## EXERCISE REQUIREMENTS
Quote exactly and only this range of lines in the data below: the line that holds "s.run (fun x => x.keyProgEff" to the line that holds "def State.forcedSwitch (s", both included.

(Collected data entries)
========================================
-- ==== Sys2Proof/Machine/StTile.lean ====
section
/-! DEFINITION. Machine/StTile.lean: one controller tile (01_architecture.md, Levels) as plain data. -/

namespace Sys2Proof.Machine

/-- 01_architecture.md: a tile. -/
structure Tile where
  /-- 04_belfry.md: schedule and profile of the tile. -/
  bel : BelTile := {}
  /-- 18_performance_counters.md R497: counters 0 to 63, 36 bits; unlisted is 0. reset: 0 -/
  cnt : List (Nat × Nat) := []
  /-- 12_clocks_resets.md: clocks and resets of the tile. -/
  clk : ClkTile := {}
  /-- 02_host_ports.md: its head. -/
  head : Head := {}
  /-- 03_transactions.md: tracker and hazard table. -/
  txn : Txn := {}
  /-- 05_front_store.md: Front Store. -/
  fs : FrontStore := {}
  /-- 06_medium.md: media channels. -/
  med : Media := {}
  /-- 07_translation.md: Translation. -/
  xl : Xlate := {}
  /-- 08_integrity.md: integrity engine. -/
  int : Integ := {}
  /-- 08_integrity.md: Cupola. -/
  cup : CupTile := {}
  /-- 09_caravan.md: Caravan. -/
  car : CarTile := {}
  deriving DecidableEq, Repr

end Sys2Proof.Machine
end

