/-- R277: the lines that the failed tile hands over, as adopted writes. -/
def State.handover (s : State) (t : Nat) : State :=
  ((s.tile t).fs.frames.filter (fun e => e.2.countsDirty)).foldl
    (fun a e =>
      match a.stripeOf t e.2.seg with
      | some (p, q, _) =>
        (List.range 64).foldl
          (fun b i => if bitOf e.2.valid i then b.adoptLine p q e.2.seg i (agetD i 0 e.2.lines) (bitOf e.2.poison i) else b) a
      | none => a) s

/-- R71: the answer to a request has been given: its response waits for an S2M credit, or crosses the mesh. -/
def State.answered (s : State) (r : Req) : Bool :=
  s.queued r.head r.id || s.jobs.links.any (fun e => e.2.any (fun m => match m.body with | .memRsp id _ _ => m.dst == r.head && id == r.id | _ => false))

/-- R95: requests of hosts that the failed tile was to serve: reissued to the adopting tile, or ended. -/
def State.reissue (s : State) (lost : List Req) : State :=
  lost.foldl
    (fun a r => if (a.trk r.head r.id).isSome then
        (a.modTxn r.head (fun x => { x with haz := x.haz.filter (fun h => h.req.id != r.id) })).dispatchReq { r with waited := true } {} 0 false
      else a) s

/-- R275, R272: commits of other tiles that await the failed tile skip step 2. -/
def State.skipCupola (s : State) (t : Nat) : State :=
  s.aliveTiles.foldl
    (fun a u =>
      let segs := ((a.tile u).cup.sent.filter (fun e => e.2.1 == t)).map (·.1)
      let b := a.modCupT u (fun c => { c with sent := c.sent.filter (fun e => e.2.1 != t) })
      segs.foldl (fun c l => c.commitCaravan u l) b) s

/-- R275: tile `t` is declared failed; `answers` says that its logic still answers (R277). Causes as R539 gives. -/
def State.declareFailed (s : State) (t cause : Nat) (answers : Bool) : State :=
  if !s.alive t then s
  else
    let lost := (s.aliveTiles.map (fun h => (s.tile h).txn.tracker.filter (fun r =>
      r.way == .line && r.kind != .inv && s.servingTile r.dpa == some t && !s.answered r))).flatten
    let s1 := if s.md.mode == .bringup then s else if answers then s.handover t else s.event Gb.CUP_TILE_LOST t [t]
    let s2 := ((s1.modMd (fun d => { d with failed := setBit d.failed t })).syncAll (.failed t)).event Gb.CUP_TILE_FAILED 15 [t, cause]
    let s3 := if (s2.head t).up then (s2.storeFailed).headReset t else s2.storeFailed
    let s4 := s3.modTile t (fun x =>
      { x with txn := {}, fs := { x.fs with frames := [], drain := [] }, cup := {}, car := {},
               xl := { x.xl with commits := [], batches := [], gcActive := [] }, med := { x.med with scan := [] } })
    let s5 := (s4.setCause 0 true).skipCupola t
    let s6 := s5.reissue lost
    if bitOf s6.md.failed 0 && bitOf s6.md.failed 1 && s6.canHoldup then (s6.event Gb.NO_PRIMARY 15 [s6.md.failed]).holdupEnter 5
    else s6

/-! ### After a Parameter Store commit (17_guestbook_parameter_store.md R489, R494) -/

/-- The command's result becomes another one. -/
def State.replaceResult (s : State) (r c : Nat) (x : CmdResult) : State :=
  s.modRing r (fun g => { g with execs := g.execs.map (fun e => if e.cid = c then { e with result := some x } else e) })

/-- R66: every LD that holds a sharable block has run an erase, the LD given among them. -/
def State.sharesErased (s : State) (c b : Nat) : Bool :=
  let l := s.cap.shares.filter (fun h => h.blk == b)
  l.any (fun h => h.ld == c) && l.all (·.erased)

/-- R464 step 2: the blocks that are discarded: those the LD holds, the sharable ones once every holder has run an erase (R66), and those of the
region keys that are replaced. -/
def State.eraseSpans (s : State) (x : Replace) : List (Nat × Nat) :=
  (s.cap.table.filter (fun e => (e.2.kind == 1 && e.2.ld == x.ld)
    || (e.2.kind == 2 && (s.sharesErased x.ld e.1 || x.regs.any (fun r => r.1 == s.keySlot e.1 0))))).map (fun e => (e.1 * 65536, 65536))

/-- R464: step 2 of a key replacement starts. -/
def State.eraseStart (s : State) (x : Replace) : State :=
  let spans := s.eraseSpans x
  let left := (s.aliveTiles.map (fun t => (s.releaseSegs t spans).map (fun l => (t, l, 0)))).flatten
  s.jobStart { ring := 64, cid := x.new, kind := if x.sanitize then 6 else 5, left := left, spans := spans }

/-- R464 step 3: the blocks move to the new slots; the old ones are erased, and this is committed. -/
def State.eraseSwitch (s : State) (x : Replace) : State :=
  let s1 := s.modLd x.ld (fun d => { d with key := x.new, bg := some (.erase x.sanitize 3 x.new) })
  let s2 := s1.modCap (fun c => { c with
    regions := c.regions.map (fun e => (e.1, { e.2 with key := ((x.regs.find? (fun r => r.1 == e.2.key)).map (·.2)).getD e.2.key })) })
  let s3 := s2.modSec (fun k => { k with replacing := k.replacing.map (fun y => if y = x then { y with step := 3 } else y) })
  let s4 := (distinct ((s.cap.regions.filter (fun e => x.regs.any (fun r => r.1 == e.2.key))).map (fun e => e.1 / 8))).foldl
    (fun a c => a.storeRegions c) s3
  ((x.old :: x.regs.map (·.1)).foldl (fun a o => a.eraseKey o) s4).psRequest (.keyStep x.new)
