/-- R177: PLANE_STATE of a plane: 0 idle, 1 reading, 2 programming, 3 clearing. -/
def replyPlane (w p : Nat) : Nat := w / 2 ^ (8 + 2 * p) % 4

/-- R177: PROG_SUSP, bits 19:16. -/
def replyProgSusp (w : Nat) : Nat := w / 2 ^ 16 % 16

/-- R177: CLEAR_SUSP, bits 23:20. -/
def replyClearSusp (w : Nat) : Nat := w / 2 ^ 20 % 16

/-- R177: DONE, bits 27:24. -/
def replyDone (w : Nat) : Nat := w / 2 ^ 24 % 16

/-- R196: dies of a rank that are not marked failed. -/
def Channel.liveDies (k : Channel) (r : Nat) : List Nat := (List.range 9).filter (fun d => !bitOf (agetD r 0 k.dead) d)

/-- R177, R184: the replies of the dies of a rank are taken up: each die's DONE and PLANE_FAIL gather until the operation of the plane ends. -/
def Channel.takeReplies (k : Channel) (r : Nat) (replies : List Nat) : Channel :=
  (List.range 9).foldl (fun k d =>
    let w := replies.getD d 0
    let old := agetD (9 * r + d) 0 k.doneSeen
    let seen := Nat.lor (old % 16) (replyDone w) + 16 * Nat.lor (old / 16) (Nat.land (replyFail w) (replyDone w))
    { k with status := aput (9 * r + d) w k.status, doneSeen := aputD 0 (9 * r + d) seen k.doneSeen }) k

/-- R184: every die in service of a rank has reported DONE for a plane. -/
def Channel.planeDone (k : Channel) (r p : Nat) : Bool :=
  !(k.liveDies r).isEmpty && (k.liveDies r).all (fun d => bitOf (agetD (9 * r + d) 0 k.doneSeen) p)

/-- R184: a die in service has reported PLANE_FAIL with its DONE. -/
def Channel.planeFailed (k : Channel) (r p : Nat) : Bool :=
  (k.liveDies r).any (fun d => bitOf (agetD (9 * r + d) 0 k.doneSeen) (4 + p))

/-- The DONE of a plane has been taken up. -/
def Channel.doneTaken (k : Channel) (r p : Nat) : Channel :=
  { k with doneSeen := (List.range 9).foldl (fun l d =>
      aputD 0 (9 * r + d) (clearBit (clearBit (agetD (9 * r + d) 0 l) p) (4 + p)) l) k.doneSeen }

/-- R184: the operation that runs on a plane ends when the DONE of its dies is recognised. One that is suspended reports nothing, but for
one that completed as its SUSPEND came (R187). -/
def State.statusDone (s : State) (t c r p : Nat) : State :=
  let k := s.chan t c
  if !k.planeDone r p then s
  else
    let ok := !k.planeFailed r p
    let s1 := s.modCh t c (fun k => k.doneTaken r p)
    match k.ops.find? (fun o => locRank o.loc == r && locPlane o.loc == p && !o.susp) with
    | none => s1
    | some o => if o.job = .clear then s1.clearEnd t o ok 0 else (s1.programEnd t o ok 0).parityDone t

/-- R177: a die in service of a rank reports that the program or clear of a plane is suspended. -/
def Channel.reportsSusp (k : Channel) (r : Nat) (o : MedOp) : Bool :=
  locRank o.loc == r && k.reads.any (fun q => planeNo q.loc == planeNo o.loc && q.st == .suspend)
    && (k.liveDies r).any (fun d =>
      let w := agetD (9 * r + d) 0 k.status
      bitOf (if o.job = .clear then replyClearSusp w else replyProgSusp w) (locPlane o.loc))
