/-- R468 to R470: LIFECYCLE_SET. The buffer holds current secret, new secret and token; `sigOk` says that the token's public key
and signature verify. -/
def State.lifecycleSetEff (s : State) (pc : PortCmd) (target bufAddr : Nat) (buf : List Byte) (sigOk : Bool) : State :=
  s.porterRun pc 0x0903 true s.md.inService (fun s =>
    match lcChange s.sec.lc target with
    | none => s.fail pc .invalidField 0
    | some (secret, kind, wipe) =>
      let bits := if wipe = 1 ∨ wipe = 2 then 1 else 0
      s.checkFields pc [!s.car.inGroup && decide (s.fuse.gen + bits ≤ 64), aligned64 bufAddr] (fun s =>
        let good := (!secret || s.secretOk (buf.take 32)) && (kind == 0 || s.tokenOk buf kind sigOk)
        let s0 := if kind = 0 then s else s.useChallenge
        let new := (buf.drop 32).take 32
        let go (a : State) : State :=
          if wipe = 0 then
            ((a.psPut Param.OWNER_AUTH (a.ownerAuthOf new)).ok pc [(4, a.sec.lc)]).psRequest (.porter pc.ring pc.cid)
          else
            let p := some (target, wipe, a.fuse.gen + bits)
            let b := if target = 3 then
                let later : State := { a with fuse := { a.fuse with gen := a.fuse.gen + 1 } }
                a.psPut Param.OWNER_AUTH (later.ownerAuthOf new)
              else a
            (((b.modSec (fun x => { x with lcPending := p })).psPut Param.LC (lcBytes b.sec.lc p)).ok pc [(4, b.sec.lc)]).psRequest
              (.restart pc.ring pc.cid)
        if secret || kind != 0 then s0.authorise pc 0x0903 good go else go s0))

/-- R471, R472: DEBUG_UNLOCK. -/
def State.debugUnlockEff (s : State) (pc : PortCmd) (scope bufAddr : Nat) (buf : List Byte) (sigOk : Bool) : State :=
  s.porterRun pc 0x0904 true s.md.inService (fun s =>
    s.checkFields pc [decide (scope < 8), aligned64 bufAddr] (fun s =>
      let named := leAt buf (64 + 3) 1
      let grant := if s.sec.lc = 5 then 0 else Nat.land scope named
      let mp := bitOf grant 2
      let good := s.tokenOk buf 3 sigOk && (!(mp && s.sec.lc == 3) || s.secretOk (buf.take 32))
      s.useChallenge.authorise pc 0x0904 good (fun a =>
        let b := if mp && (a.sec.lc == 2 || a.sec.lc == 3) then
            a.modSec (fun x => { x with keys := [], loaded := false, withdrawn := true })
          else a
        let c := b.modSec (fun x => { x with granted := Nat.lor x.granted grant })
        (if grant = 0 then c else c.event Gb.DEBUG_GRANT 15 [grant, leAt buf (64 + 4) 1]).ok pc [(8, c.sec.granted)])))

/-! ### The commands of this family -/

/-- DOE_DISCOVERY (R63): DOE Discovery request. -/
def execDoeDiscovery (head index : Nat) (s : State) : Host.Outcome State Fault Refusal :=
  s.run (fun x => x.doeDiscoveryEff head index)

/-- CDAT_TABLE_ACCESS (R64): DOE request that reads the CDAT table. -/
def execCdatTableAccess (head ld : Nat) (s : State) : Host.Outcome State Fault Refusal :=
  s.run (fun x => x.cdatTableAccessEff head ld)

/-- NEGOTIATE_ALGORITHMS (R63): SPDM NEGOTIATE_ALGORITHMS offering the XMSS^MT key. -/
def execNegotiateAlgorithms (head : Nat) (xmss : Bool) (s : State) : Host.Outcome State Fault Refusal :=
  s.run (fun x => x.negotiateAlgorithmsEff head xmss)

/-- CHALLENGE (R63): SPDM CHALLENGE, signed by the device key or refused. -/
def execChallenge (head : Nat) (nonce : W256) (s : State) : Host.Outcome State Fault Refusal :=
  s.run (fun x => x.challengeEff head nonce)

/-- GET_MEASUREMENTS (R457): SPDM GET_MEASUREMENTS returns measurement blocks, signed when asked. -/
def execGetMeasurements (head index : Nat) (signed : Bool) (nonce : W256) (s : State) : Host.Outcome State Fault Refusal :=
  s.run (fun x => x.getMeasurementsEff head index signed nonce)

/-- KEY_EXCHANGE (R63): SPDM KEY_EXCHANGE sets up a secured session. -/
def execKeyExchange (head : Nat) (nonce : W256) (s : State) : Host.Outcome State Fault Refusal :=
  s.run (fun x => x.keyExchangeEff head nonce)

/-- PSK_EXCHANGE (R466): SPDM PSK_EXCHANGE is not supported. -/
def execPskExchange (head : Nat) (s : State) : Host.Outcome State Fault Refusal :=
  s.run (fun x => x.pskExchangeEff head)

/-- KEY_IMPORT (R465): Vendor SPDM KEY_IMPORT stores a 32-byte secret and returns a handle. -/
def execKeyImport (head : Nat) (secret : W256) (s : State) : Host.Outcome State Fault Refusal :=
  s.run (fun x => x.keyImportEff head secret)

/-- KEY_DELETE (R465): Vendor SPDM KEY_DELETE removes an imported secret. -/
def execKeyDelete (head handle : Nat) (s : State) : Host.Outcome State Fault Refusal :=
  s.run (fun x => x.keyDeleteEff head handle)

/-- IDE_KM_QUERY (R466): IDE_KM QUERY. -/
def execIdeKmQuery (head : Nat) (s : State) : Host.Outcome State Fault Refusal :=
  s.run (fun x => x.ideKmQueryEff head)

/-- KEY_PROG (R466): IDE_KM KEY_PROG programs an idle key set. -/
def execKeyProg (head stream set dir : Nat) (io : Option (Nat × Bool)) (s : State) : Host.Outcome State Fault Refusal :=
  s.run (fun x => x.keyProgEff head stream set dir io)
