-- ==== Sys2Proof/Machine/Clocks.lean ====
section
/-! DEFINITION. Machine/Clocks.lean: clock sources, COAST, SWITCH and return, gates, tile resets and crossings
(12_clocks_resets.md R363 to R383). Sources are numbered 0 for the crystal and 1 + h for the reference clock of head h. -/

namespace Sys2Proof.Machine

open Sys2Proof

/-! ### Failure of a source (R366 to R372) -/

/-- Change the clock sources. -/
def State.modClk (s : State) (f : Clocks → Clocks) : State := { s with clk := f s.clk }

/-- R364: domains of a running tile that the crystal feeds through PLLs: PHASE, SYS, MGMT, MEDIA, GDDR, MESH. -/
def pllDomains : Nat := 0x7E

/-- R376: the tiles' clocks run: from T_R until the rails go down. -/
def State.tilesClocked (s : State) : Bool := s.pw.seq == .up

/-- R372: a switch of a domain is forced. -/
def State.forcedSwitch (s : State) (t dom : Nat) : State := s.latch (Reg.CLK_TILE_ERR_STATUS t) 1 Gb.CLK_FORCED_SWITCH t [t, dom]

/-- R364: PLLs of a tile that the source of the domains `doms` feeds: AON, SYS, MEDIA, GDDR and MESH, or that of the head. -/
def pllsOf (doms : Nat) : Nat := if bitOf doms 7 then 0x20 else 0x1F

/-- R370: AON of tiles 0 and 1 runs from the crystal itself and has no PLL to coast, so that it moves to IOSC ÷ 8 under either policy. Where
no edge of the crystal follows, CLOCK_SWITCH_FORCE forces the switch 64 IOSC cycles later. AON that runs from the IOSC stays there. -/
def State.aonMove (s : State) : State :=
  [0, 1].foldl (fun a t => a.modClkT t (fun k =>
    if bitOf k.onBackup 0 then k else { k with onBackup := setBit k.onBackup 0, edgeWait := setBit k.edgeWait 0 })) s

/-- R370, R371: the bounds of requests in flight that tile `t` serves become longer. -/
def State.lengthen (s : State) (t : Nat) (f : Req → Nat) : State :=
  { s with tiles := vmap (fun x =>
    let tr := x.txn.tracker.map (fun (r : Req) => if r.owner = t ∧ 0 < r.bound then { r with bound := f r } else r)
    { x with txn := { x.txn with tracker := tr } }) s.tiles }

/-- R371: the bound of a request in flight over a move: a MemWrPtl whose lines are still to be merged waits for GDDR7, 50 µs; a front-store
hit loses the 12 cycles of SYS, 9.6 ns; any other read those of SYS and MEDIA, 17.1 ns (notes/assumptions/147.md). -/
def moveBound (r : Req) : Nat := r.bound + (if r.kind = .ptl then 50000 else if r.cse = 1 then 9 else 17)

/-- R370: the PLLs of a tile that a failed source feeds hold their lowest output, 0.90 times the nominal one; bounds lengthen by its ratio. -/
def State.coast (s : State) (t src doms : Nat) : State :=
  let s1 := s.modClkT t (fun k => { k with coast := Nat.lor k.coast doms, pllLocked := Nat.land k.pllLocked (127 - pllsOf doms) })
  (if bitOf doms 7 then s1 else s1.lengthen t (fun r => r.bound * 10 / 9)).latch Reg.CLK_ERR_STATUS 1 Gb.CLK_COAST t [t, src]

/-- R371: the domains of a tile move to their backup paths; GDDR7 and the mesh links retrain, and a non-maskable event is
raised. -/
def State.switchOver (s : State) (t src doms : Nat) : State :=
  let phy := bitOf doms 5 && s.md.resetsReleased
  let s1 := s.modClkT t (fun k =>
    { k with pllLocked := Nat.land k.pllLocked (127 - pllsOf doms), onBackup := Nat.lor k.onBackup doms, edgeWait := Nat.lor k.edgeWait doms, gddrRetrain := k.gddrRetrain || phy, meshRetrain := if phy then 7 else k.meshRetrain })
  let s2 := (s1.modClk (fun k => { k with nmi := setBit (if src = 0 then setBit k.nmi s.md.primary else k.nmi) t }))
  let s2 := if bitOf doms 7 then s2 else s2.lengthen t moveBound
  (s2.latch Reg.CLK_ERR_STATUS 2 Gb.CLK_SWITCH t [t, src]).setCause 11 true

/-- R369: the policy of the crystal acts on every tile. -/
def State.crystalPolicy (s : State) : State :=
  if !s.tilesClocked then s
  else s.aliveTiles.foldl (fun a t => if s.regBit Reg.CLK_CTL 0 then a.switchOver t 0 pllDomains else a.coast t 0 pllDomains) s

/-- R368: the failure of a source is latched: SRC_FAIL, or PLL_UNLOCK of tile `t` for a lost lock (cause 3). Causes: 0 not stable in time, 1
no edge, 2 frequency, 3 a PLL lost lock (notes/assumptions/22.md). -/
def State.sourceFailed (s : State) (t src cause : Nat) : State :=
  if cause = 3 then s.latch (Reg.CLK_TILE_ERR_STATUS t) 0 Gb.CLK_SRC_FAIL t [t, src, cause]
  else s.latch Reg.CLK_ERR_STATUS 0 Gb.CLK_SRC_FAIL (if src = 0 then 15 else t) [t, src, cause]

/-- R367, R368: the crystal counts as failed: every tile sees it, AON moves, and the policy acts. `t` is the tile named in the record. -/
def State.crystalFail (s : State) (t cause : Nat) : State :=
  (((s.modClk (fun k => { k with xtal := 2, xtalBack := false, xtalWait := false })).sourceFailed t 0 cause).aonMove).crystalPolicy

/-- R368, R369: the reference clock of a head fails: its link goes down, and the policy acts on the head logic. -/
def State.refclkFail (s : State) (h cause : Nat) : State :=
  let s1 := (s.modClk (fun k => { k with refFail := setBit k.refFail h, refBack := clearBit k.refBack h, refStable := clearBit k.refStable h })).sourceFailed
    h (1 + h) cause
  let s2 := if s1.tilesClocked && (s1.head h).up then s1.headReset h else s1
  if !s2.tilesClocked || !s2.alive h then s2
  else if s2.regBit Reg.CLK_CTL 1 then s2.switchOver h (1 + h) 0x80 else s2.coast h (1 + h) 0x80

/-- R366, R368: edges of a source at its nominal frequency in one IOSC window of 100 µs: the crystal 25 MHz, a reference clock 100 MHz. -/
def srcEdges (source : Nat) : Nat := if source = 0 then 2500 else 10000

/-- R366, R368: a count of edges lies within `p` per cent of nominal. -/
def edgesWithin (source p n : Nat) : Bool := decide ((100 - p) * srcEdges source ≤ 100 * n ∧ 100 * n ≤ (100 + p) * srcEdges source)

/-- R366: a source is stable: edges in every window and a frequency within ±2 % in ten consecutive windows. -/
def sourceStable (source : Nat) (windows : List Nat) : Bool := decide (10 ≤ windows.length) && windows.all (fun n => decide (0 < n) && edgesWithin source 2 n)

/-- R368: the monitor of a source judges it failed: `meas` IOSC cycles have passed without an edge (cause 1), or `meas` edges came in one
window (cause 2), or a PLL that it feeds loses lock in service (cause 3). -/
def State.sourceFails (s : State) (source cause tile pll meas : Nat) : Bool :=
  match cause with
  | 1 => decide (16 ≤ meas)
  | 2 => !edgesWithin source 3 meas
  | 3 => s.tilesClocked && bitOf (s.tile tile).clk.pllLocked pll && decide (source = if pll = 5 then 1 + tile else 0)
  | _ => false

/-- R368: a monitor judges a source failed, or the PLL `pll` of a tile loses lock in service. A failure that is being handled goes on. -/
def State.clockSourceFailEff (s : State) (source cause tile pll meas : Nat) : State :=
  if s.md.mode == .off || !s.sourceFails source cause tile pll meas then s
  else if source = 0 then if s.clk.xtal = 2 then s else s.crystalFail (if cause = 3 then tile else s.md.primary) cause
  else if source ≤ s.pop.tiles then if bitOf s.clk.refFail (source - 1) then s else s.refclkFail (source - 1) cause
  else s

/-- R366: the crystal has not been judged stable within 50 ms of VAUX. -/
def State.xtalStableTimeoutEff (s : State) : State :=
  if s.clk.xtalWait then
    (s.modClk (fun k => { k with xtal := 2, xtalWait := false })).sourceFailed s.md.primary 0 0
  else s

/-- R371, R372: the bound of a request in flight over a forced switch of SYS or MEDIA: 64 IOSC cycles, 320 ns, in place of 4 of the old clock. -/
def forcedBound (domain : Nat) (r : Req) : Nat := r.bound + (if domain = 2 then 316 else if domain = 4 ∧ r.cse ≠ 1 then 317 else 0)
========================================
## RESPONSE AREA
  s.run (fun x => x.keyProgEff head stream set dir io)
-- ==== Sys2Proof/Machine/Clocks.lean ====
section
/-! DEFINITION. Machine/Clocks.lean: clock sources, COAST, SWITCH and return, gates, tile resets and crossings
(12_clocks_resets.md R363 to R383). Sources are numbered 0 for the crystal and 1 + h for the reference clock of head h. -/

namespace Sys2Proof.Machine

open Sys2Proof

/-! ### Failure of a source (R366 to R372) -/

/-- Change the clock sources. -/
def State.modClk (s : State) (f : Clocks → Clocks) : State := { s with clk := f s.clk }

/-- R364: domains of a running tile that the crystal feeds through PLLs: PHASE, SYS, MGMT, MEDIA, GDDR, MESH. -/
def pllDomains : Nat := 0x7E

/-- R376: the tiles' clocks run: from T_R until the rails go down. -/
def State.tilesClocked (s : State) : Bool := s.pw.seq == .up

/-- R372: a switch of a domain is forced. -/
def State.forcedSwitch (s : State) (t dom : Nat) : State := s.latch (Reg.CLK_TILE_ERR_STATUS t) 1 Gb.CLK_FORCED_SWITCH t [t, dom]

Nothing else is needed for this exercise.